Biobutanol takes first steps
The world’s first commercial-scale biobutanol plant came onstream in May 2012, in Luverne, Minnesota, US. The firm was highlighted as the front-runner of a ‘wave of companies’ that have either begun or are about to start manufacturing a variety of novel chemical products – distinct from bioethanol and biodiesel – derived from plants (C&EN, 2012, 90, 38, 10). Titled Biobased summer, the feature also lists LS9, Reverdia, Rivertop Renewables, Solazyme and ZeaChem as among the firms with production facilities scheduled to start-up biobased chemicals operations this year.
Biobutanol is regarded as a superior motor fuel compared with ethanol as it has a considerably higher energy density – more than 80% that of gasoline. Unlike ethanol, which is more miscible with water, it is more compatible with existing fuel infrastructure and could be blended with petrol to higher concentrations, potentially up to 15-16% by volume. Biobutanol was made at Luverne by retrofitting Gevo Integrated Fermentation technology (GIFT), including its proprietary yeast, to the firm’s ethanol plant.
Like all fledgling technologies, however, things can sometimes go wrong. Seventeen weeks into production, at the end of September Gevo announced that it had halted biobutanol manufacture to sort out fermentation issues. It expects to restart production in 2013.

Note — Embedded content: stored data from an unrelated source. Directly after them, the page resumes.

/-- A row whose sums are complete meets its checks (R131, R177, R367, R370). A void row counts as a miss whatever its
checks show, once for each N tile. (DESIGN CHOICE, log 19) -/
def checkRow (s0 : State) (v : Nat) (j : Job) (t : TileF) (x : NtSt) (a row : Nat) (flt : RowFault) : State :=
  let accs := drainAccs s0 j t x row
  let s := eccNote (eccNote s0 v j t x a row 0x04 flt.drainEcc) v j t x a row 0x05 flt.talusEcc
  let shownR := rowShow s v j t x a row accs flt
  let shown := shownR.1
  let s := shownR.2
  let void := !x.corr && rowVoid s0 j t row
  let s := if void && !j.missed.contains (x.nt, row) then incFld s (Reg.shlMiss j.tenant) Fl.shlMiss_COUNT 1 else s
  let s := updJob s v j.seq (fun k =>
    let k := updNt k x.nt x.corr (fun y => { y with errs := y.errs ++ shown.errs })
    if void then { k with missed := (k.missed ++ [(x.nt, row)]).eraseDups } else k)
  match shown.det with
  | some det =>
    let pass := ((shown.errs.filter (·.fails)).map (·.pass)).headD flt.pass
    let sus := if shown.dups.length > 2 then [67] else shown.dups
    classify (joinLadder s v j.seq x.nt x.corr a row pass sus det shown.inj) v j.seq x.nt x.corr a
  | none =>
    if void then afterRow (classify (voidNow s v j.seq x.nt [row]) v j.seq x.nt x.corr a) v j.seq t
    else
      -- an error that no check finds stays in the sums; one that Flint made changes no result (R389)
      let real := (ownErrs j t x row flt).flatMap (·.cxs)
      let s := putAccs s v j.seq x.nt x.corr a [(row, errAccs accs real)]
      let s := updJob s v j.seq (fun k => updNt k x.nt x.corr (fun y => { y with checked := y.checked ++ [row] }))
      let s := classify s v j.seq x.nt x.corr a
      match tryCommit s v j.seq x.nt row with
      | none => s0
      | some s => afterRow s v j.seq t

/-- A row drains: the tile that its array still holds is complete, the split-K sums that come last have joined, and in a
PRED command the row has been read in every pass (R71, R131, R177). (DESIGN CHOICE, log 19) -/
def drainRow (s : State) (v : Nat) (j : Job) (x : NtSt) (a row : Nat) (flt : RowFault) : State :=
  let t := tileOf j.words
  let again (s : State) (k : State → Job → NtSt → State) : State :=
    match findJob s v j.seq with
    | none => s
    | some j => match j.nts.find? (fun y => y.nt == x.nt && y.corr == x.corr) with
      | none => s
      | some x => k s j x
  match closeTile s v j t x with
  | .waits s => s
  | .ended s => s
  | .done s => again s (fun s j x =>
    match (if t.psum && !x.summed then sumAux s v j t x else .done s) with
    | .waits s => s
    | .ended s => s
    | .done s => again s (fun s j x =>
      let ns := if t.pred && !x.corr then wholeRowNeeds s j t row else []
      match readNeeds s v j ns (fun s => needsBad s ns) id with
      | .waits s => s
      | .ended s => s
      | .done s => checkRow s v j t x a row flt))

/-- A linear command whose results go through the drains of an array: ELEMWISE or GRAD_EMIT. -/
def linearOn (s : State) (a : Nat) : Option (Nat × Job) :=
  (holdersOf s a).find? (fun p => (p.2.op == 4 || p.2.op == 0x15) && !p.2.done && !p.2.fin)

/-- ROW_DRAIN: a row's last addition reaches the drain. Where a linear command has the array, its results at hand go
through the duplicated drain arithmetic, which may disagree (R367, R375). -/
def execRowDrain (array : Fin 4) (row : Nat) (flt : RowFault) (s : State) : Host.Outcome State Fault Refusal :=
  .next (if !isRun s then s
    else match drainOf s array row with
    | none => match linearOn s array with
      | some (v, j) => if flt.drainDup.isEmpty then s else updJob s v j.seq (fun j => { j with dup := true })
      | none => s
    | some (v, j, x) => drainRow s v j x array row flt)

/-! ## The ladder (R370 to R372) -/

/-- Every row that the array takes of the ladder's N tile has drained. -/
def ladderReady (j : Job) (t : TileF) (l : Ladder) : Bool :=
  l.step ≥ 1 && j.nts.any (fun x => x.nt == l.nt && x.corr == l.corr && x.full &&
    (ntRows j t x.nt x.corr).all (fun i => rowArray j t x.nt x.corr i != l.array || x.checked.contains i ||
      x.done.contains i || x.failed.contains i || x.voided.contains i))

def dropLadder (s : State) (v seq : Nat) (l : Ladder) : State :=
  settleWaits (updJob s v seq (fun j => { j with
    ladders := j.ladders.filter (fun k => !(k.nt == l.nt && k.corr == l.corr && k.array == l.array)) }))

/-- The N tile of a ladder. -/
def ladderNt (j : Job) (l : Ladder) : Option NtSt := j.nts.find? (fun x => x.nt == l.nt && x.corr == l.corr)

/-- What a step of the ladder reads again from Mica: the rows that it runs, and every weight tile (R150, R371). -/
def ladderNeeds (s : State) (j : Job) (t : TileF) (x : NtSt) (l : Ladder) : List Need :=
  l.rows.flatMap (wholeRowNeeds s j t) ++
    (tileSteps j t x.corr).flatMap (fun p => weightNeeds s j t x.corr x.nt p.1 p.2) ++
    (if t.load || t.psum then [auxNeed j t x.nt] else [])

/-- The rows of a ladder that has passed on array b: a void row stays uncommitted, the others commit (R131, R371). An error
that no check found stays in a row's sums. -/
def ladderPass (s : State) (v : Nat) (j : Job) (l : Ladder) (b : Nat) (flts : List (Nat × RowFault)) : Option State :=
  match ladderNt j l with
  | none => none
  | some x =>
    let t := tileOf j.words
    let x := { x with tiles := [] }
    let void (i : Nat) : Bool := !l.corr && rowVoid s j t i
    let good := l.rows.filter (fun i => !void i)
    let rs := good.map (fun i => (i, errAccs (markOuter s j t l.nt i (tileRow s j t x i).accs)
      (ownErrs j t x i (mapGet RowFault.none flts i) |>.flatMap (·.cxs))))
    let s := dropLadder s v j.seq l
    let s := updJob s v j.seq (fun j => updNt j l.nt l.corr (fun x => { x with failed := x.failed.filter (fun i => !l.rows.contains i) }))
    let s := voidNow s v j.seq l.nt (l.rows.filter void)
    let s := putAccs s v j.seq l.nt l.corr b rs
    (passRows s v j.seq l.nt l.corr good).map (fun s =>
      afterRow (assignTwo (addCond s v j.seq St.okCorrected) v j.seq) v j.seq t)

/-- The ladder ends with CHECK_FAILED (R370). -/
def ladderFail (s : State) (v : Nat) (j : Job) (l : Ladder) : State :=
  let s := incFld s Reg.tchStat Fl.tchStat_FAILED 1
  endJob (ladderRec s v j l 3 0x7F St.checkFailed) v j.seq St.checkFailed

/-- The checks of a step of the ladder, whose rows ran again from Mica: does some row fail, and the suspects of its passes
(R367 to R370). -/
def stepShow (s : State) (j : Job) (t : TileF) (x : NtSt) (l : Ladder) (b : Nat) (flts : List (Nat × RowFault)) :
    Bool × List Nat :=
  let x := { x with tiles := [] }
  let rows := l.rows.map (fun i => (i, markOuter s j t l.nt i (tileRow s j t x i).accs))
  let es := rows.flatMap (fun r => rowChecks s j t x r.2 (ownErrs j t x r.1 (mapGet RowFault.none flts r.1)))
  let mine := flts.filter (fun f => l.rows.contains f.1)
  let dups := ((physOf (mine.flatMap (fun f => f.2.specDup ++ f.2.drainDup))).map (physCol s b)).eraseDups
  (es.any (·.fails) || !dups.isEmpty || mine.any (fun f => f.2.drainEcc == .double),
   passSuspects s j t x b rows es ++ (if dups.length > 2 then [67] else dups))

Temporary fix for blindness
Scientists have discovered a chemical that offers a temporary fix for blindness, they reported in July 2012. The chemical, AAQ (acylamide-azobenzene-quaternary ammonium), is a photoswitch that binds to protein ion channels on the surface of retinal cells. When switched on by light, AAQ alters the flow of ions through the channels and activates neurons similarly to the light sensitive cells – rods and cones – in the retina.
After injecting tiny amounts of AAQ into the eyes of blind mice, UC Berkeley professor of molecular and cell biology Richard Kramer and colleagues observed that the mice’s pupils contracted in bright light, and they showed light avoidance, which would have been impossible before the treatment (Neuron, 2012, 75(2), 271).
The group is hopeful that the approach could one day be extended to restore vision in people with retinitis pigmentosa, the most common inherited form of blindness, and age-related macular degeneration, the most common cause of acquired blindness in the developed world. In both cases, the rods and cones in the retina die, leaving the individual without functional photoreceptors.
The team is now working on new versions of AAQ that restore vision for days rather than hours in the original paper. A chemical could offer a safer alternative to gene or stem cell therapies, which permanently alter the retina, and is less invasive than implanting light-sensitive electronic chips in the eye.